Data provided:
-- ==== Sys2Proof/Machine/Merger.lean ====
section
/-! DEFINITION. The event merger, the log, and the interrupt queue (R51 to R55, R378 to R381), and the time events on the merger. -/

namespace Sys2Proof.Machine

open Sys2Proof

/-! ## Log buffer (R378, R379) -/

/-- Entries that the log buffer holds. -/
def logBufferSize : Nat := 4096

/-- Drops the oldest buffered entry of severity 0 or 1; none where there is none. -/
def displace : List LogEntry → Option (List LogEntry)
  | [] => none
  | e :: es => if e.sev.toNat < 2 then some es else (displace es).map fun r => e :: r

/-- An entry is lost: counted, and the next entry written carries LOST. -/
def Log.lose (l : Log) : Log := { l with lostFlag := true, lost := addSat l.lost 1 }

/-- An entry enters the buffer with the next SEQ. -/
def Log.enter (l : Log) (mk : Word → LogEntry) : Log :=
  let e := mk l.seq
  let l1 := { l with seq := l.seq + 1 }
  if l1.buffer.length < logBufferSize then { l1 with buffer := l1.buffer ++ [e] }
  else if e.sev.toNat < 2 then l1.lose
  else match displace l1.buffer with
    | some b => { l1.lose with buffer := b ++ [e] }
    | none => l1.lose

/-! ## Interrupt queue (R381) -/

/-- Entries that the on-die queue holds. -/
def iqSize : Nat := 1024

/-- A raise: made at once, and its entry kept for the copy where the ring is enabled. -/
def Iq.enter (q : Iq) (enabled : Bool) (e : IqEntry) : Iq :=
  let q1 := { q with raised := e :: q.raised }
  if !enabled then q1
  else if q1.queue.length < iqSize then { q1 with queue := q1.queue ++ [e] }
  else { q1 with queue := q1.queue.drop 1 ++ [e], lostFlag := true, lost := addSat q1.lost 1 }

/-! ## MSI-X (R299, R381; log entry 51) -/

/-- A word of a function's MSI-X table as it reads: address low, address high, data, and the mask bit. -/
def FnRegs.msixWord (g : FnRegs) (i : Nat) : Word := if i % 4 = 3 then (Map.get 0 g.msix i) ^^^ 1 else Map.get 0 g.msix i

/-- The message of a vector is written to host memory. -/
def State.sendMsix (s : State) (f : Fn) (v : Nat) : State :=
  let g := s.fnRegs f
  s.hostWrite ((g.msixWord (4 * v)).toNat + 2 ^ 32 * (g.msixWord (4 * v + 1)).toNat) (leBytes 4 (g.msixWord (4 * v + 2)).toNat)

/-- A vector is raised: a masked one becomes pending, another sends its message over a link that is up. -/
def State.raiseMsix (s : State) (f : Fn) (v : Nat) : State :=
  if s.vectors f ≤ v || (match f with | .vf t => !s.host.vfEnabled.getLsbD t.val | _ => false) then s
  else if bitAt ((s.fnRegs f).msixWord (4 * v + 3)) 0 then s.onFnRegs f fun g => { g with pba := if g.pba.contains v then g.pba else v :: g.pba }
  else if s.host.linkUp.getLsbD (s.fnPort f) then s.sendMsix f v
  else s

/-! ## Commit -/

/-- What the commit of a REPORT_BEACON grant does: its key is the cut-off of the next composition (R282). -/
def State.commitReport (s : State) (l : BitVec 8) (stamp : DWord) (src : Src) : State :=
  s.onInst l fun i => if i.binding.isSome then { i with cutoff := some (stamp, src) } else i

/-- Commits an event to its consumer (R52, R53). -/
def State.commit (s : State) (e : Event) (late : Bool) : State :=
  let s1 := if late then s else { s with merger := { s.merger with lastKey := some (e.stamp, e.src) } }
  match e.body with
  | .log code sev tenant payload =>
    { s1 with log := s1.log.enter fun q => { code := code, src := e.src, late := late, sev := sev, tenant := tenant, gts := e.stamp, seq := q, payload := payload } }
  | .irq f v cause =>
    { s1 with iq := s1.iq.enter s1.host.iq.enable { gts := e.stamp, src := e.src, vector := v, fn := f, cause := cause, late := late } }.raiseMsix
      f v.toNat
  | .scriv t b => s1.commitScriv late t b e.stamp e.src
  | .report l => s1.commitReport l e.stamp e.src
  | .doorbell => s1
  | .ppsEdge => s1

/-- Inserts an event by its key, after those with the same key (R51). -/
def insertEvent (e : Event) : List Event → List Event
  | [] => [e]
  | x :: xs => if keyLt (e.stamp, e.src) (x.stamp, x.src) then e :: x :: xs else x :: insertEvent e xs

/-- Whether an event may be committed: every live feeder has reached its stamp, or 1,000 ns have passed (R52). -/
def State.mayCommit (s : State) (e : Event) : Bool :=
  (s.merger.feeders.all fun f => !f.2.live || e.stamp.toNat ≤ f.2.reached.toNat) || e.stamp.toNat + 1000 ≤ s.clk.gts.toNat

/-- Commits waiting events from the head of the order while they may be. -/
def State.commitReady : Nat → State → State
  | 0, s => s
  | k + 1, s =>
    match s.merger.waiting with
    | [] => s
    | e :: es =>
      if s.mayCommit e then State.commitReady k ({ s with merger := { s.merger with waiting := es } }.commit e false) else s

/-- Commits all that may be committed. -/
def State.commitAll (s : State) : State := State.commitReady s.merger.waiting.length s

/-- Changes a feeder. -/
def State.onFeeder (s : State) (d : Nat) (f : Feeder → Feeder) : State :=
  { s with merger := { s.merger with feeders := Map.upd {} s.merger.feeders d f } }

/-- Whether a die that has a feeder has been powered down: its feeder is live until its last event has gone (R52). -/
def State.feederOff (s : State) (d : Nat) : Bool := (s.die d).state = .off

/-- EVENT_ARRIVAL: the next event of a feeder reaches the merger; one that precedes a committed event is LATE and committed at once. The last
event of a die that has been powered down ends its feeder. -/
def State.eventArrival (s : State) (d : Nat) : State :=
  let f := Map.get {} s.merger.feeders d
  match f.queue with
  | [] => s
  | e :: es =>
    if s.alive then
      let s1 := s.onFeeder d fun f =>
        { f with queue := es, live := f.live && !(es.isEmpty && s.feederOff d), reached := if f.reached.toNat ≤ e.stamp.toNat then e.stamp else f.reached, lastItem := s.clk.gts, silentLogged := false }
      let late := match s.merger.lastKey with | some k => keyLt (e.stamp, e.src) k | none => false
      if late then s1.commit e true
      else { s1 with merger := { s1.merger with waiting := insertEvent e s1.merger.waiting } }.commitAll
    else s

/-- EVENT_ARRIVAL (R52, R53). -/
def execEventArrival (d : Die) (s : State) : Res := .next (s.eventArrival d.val)

/-- The GTS below which a die will send no more events: its copy, held back by the beacon operations of its units that the store has not yet
applied and the scrivener may still record (R51, R355). -/
def State.markOf (s : State) (d : Nat) : DWord :=
  (s.net.ops.filter fun o => 16 ≤ srcDie o.src && feederOf s.pkg.variant (srcDie o.src) = d).foldl
    (fun g o => if o.stamp.toNat < g.toNat then o.stamp else g) (s.localGts d)

/-- WATERMARK: a feeder that has sent nothing for 64 ns tells the GTS below which it sends nothing more; it never passes an unsent event. -/
def State.watermark (s : State) (d : Nat) : State :=
  let f := Map.get {} s.merger.feeders d
  if s.alive && f.live && f.queue.isEmpty && f.lastItem.toNat + 64 ≤ s.clk.gts.toNat then
    let g := s.markOf d
    (s.onFeeder d fun f =>
      { f with reached := if f.reached.toNat ≤ g.toNat then g else f.reached, lastMark := g, lastItem := s.clk.gts, silentLogged := false }).commitAll
  else s

/-- WATERMARK (R52). -/
def execWatermark (d : Die) (s : State) : Res := .next (s.watermark d.val)

/-- COMMIT_TIMEOUT (R52): events whose stamp lies 1,000 ns back are committed. -/
def execCommitTimeout (s : State) : Res := .next (if s.alive then s.commitAll else s)

/-- The event port of a die (Corners of chapter 02). -/
def portUnit (d : Nat) : Src := if d < 16 then srcOf d 548 else srcOf d 0

/-- FEEDER_SILENT: 10 µs without an item of a live feeder, once per silence. -/
def State.feederSilent (s : State) (d : Nat) : State :=
  let f := Map.get {} s.merger.feeders d
  if s.alive && f.live && !f.silentLogged && f.lastItem.toNat + 10000 ≤ s.clk.gts.toNat then
    (s.onFeeder d fun f => { f with silentLogged := true }).emitAt 24
      { stamp := s.localGts 24, src := portUnit d,
        body := .log FEEDER_SILENT (severityOf FEEDER_SILENT) noTenant ([BitVec.ofNat 8 d] ++ List.replicate 7 0 ++ leBytes 8 f.lastMark.toNat) }
  else s

/-- FEEDER_SILENT (R52). -/
def execFeederSilent (d : Die) (s : State) : Res := .next (s.feederSilent d.val)

/-! ## Rings of the log and of the interrupt queue -/

/-- A log entry as the ring holds it (Table IG-3). -/
def logBytes (e : LogEntry) (lost phase : Bool) : List Byte :=
  leBytes 2 e.code.toNat ++ leBytes 2 e.src.toNat ++
    [(if e.late then 1 else 0) ||| (if lost then 2 else 0) ||| (if phase then 4 else 0), e.sev, e.tenant, 0] ++
    leBytes 8 e.gts.toNat ++ leBytes 4 e.seq.toNat ++ [BitVec.ofNat 8 e.payload.length, 0, 0, 0] ++ padTo 40 e.payload

/-- LOG_WRITE: the oldest buffered entry goes to the log ring; the vector is raised for severity 2 or more, and when the ring becomes
half full (R378). -/
def State.logWrite (s : State) : State :=
  let r := s.host.log
  match s.log.buffer with
  | [] => s
  | e :: es =>
    if s.alive && r.enable && r.count < r.size then
      let s1 := { s with log := { s.log with buffer := es, lostFlag := false } }
      let s2 := s1.ringWrite .log (logBytes e s.log.lostFlag r.phase)
      let half := 2 * r.count < r.size && r.size ≤ 2 * (r.count + 1)
      if 2 ≤ e.sev.toNat || half then s2.raise stewardSrc .pf0 r.vector 3 else s2
    else s

/-- LOG_WRITE (R378). -/
def execLogWrite (s : State) : Res := .next s.logWrite

/-- An interrupt-queue entry (Table IG-6). -/
def iqBytes (e : IqEntry) (lost phase : Bool) : List Byte :=
  leBytes 8 e.gts.toNat ++ leBytes 2 e.src.toNat ++ leBytes 2 e.vector.toNat ++
    [fnByte e.fn, e.cause, (if e.late then 1 else 0) ||| (if phase then 2 else 0) ||| (if lost then 4 else 0), 0]

/-- IQ_COPY: the oldest waiting entry goes to the interrupt-queue ring (R381). -/
def State.iqCopy (s : State) : State :=
  let r := s.host.iq
  match s.iq.queue with
  | [] => s
  | e :: es =>
    if s.alive && r.enable && r.count < r.size then
      { s with iq := { s.iq with queue := es, lostFlag := false } }.ringWrite .iq (iqBytes e s.iq.lostFlag r.phase)
    else s

/-- IQ_COPY (R381). -/
def execIqCopy (s : State) : Res := .next s.iqCopy

end Sys2Proof.Machine
end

Work order: Your task is to retype the entries verbatim, starting with the line that holds "def State.watermark (s" and stopping after the line that holds "def State.feederSilent (s".

Solution to the exercise:
def State.watermark (s : State) (d : Nat) : State :=
  let f := Map.get {} s.merger.feeders d
  if s.alive && f.live && f.queue.isEmpty && f.lastItem.toNat + 64 ≤ s.clk.gts.toNat then
    let g := s.markOf d
    (s.onFeeder d fun f =>
      { f with reached := if f.reached.toNat ≤ g.toNat then g else f.reached, lastMark := g, lastItem := s.clk.gts, silentLogged := false }).commitAll
  else s

/-- WATERMARK (R52). -/
def execWatermark (d : Die) (s : State) : Res := .next (s.watermark d.val)

/-- COMMIT_TIMEOUT (R52): events whose stamp lies 1,000 ns back are committed. -/
def execCommitTimeout (s : State) : Res := .next (if s.alive then s.commitAll else s)

/-- The event port of a die (Corners of chapter 02). -/
def portUnit (d : Nat) : Src := if d < 16 then srcOf d 548 else srcOf d 0

/-- FEEDER_SILENT: 10 µs without an item of a live feeder, once per silence. -/
def State.feederSilent (s : State) (d : Nat) : State :=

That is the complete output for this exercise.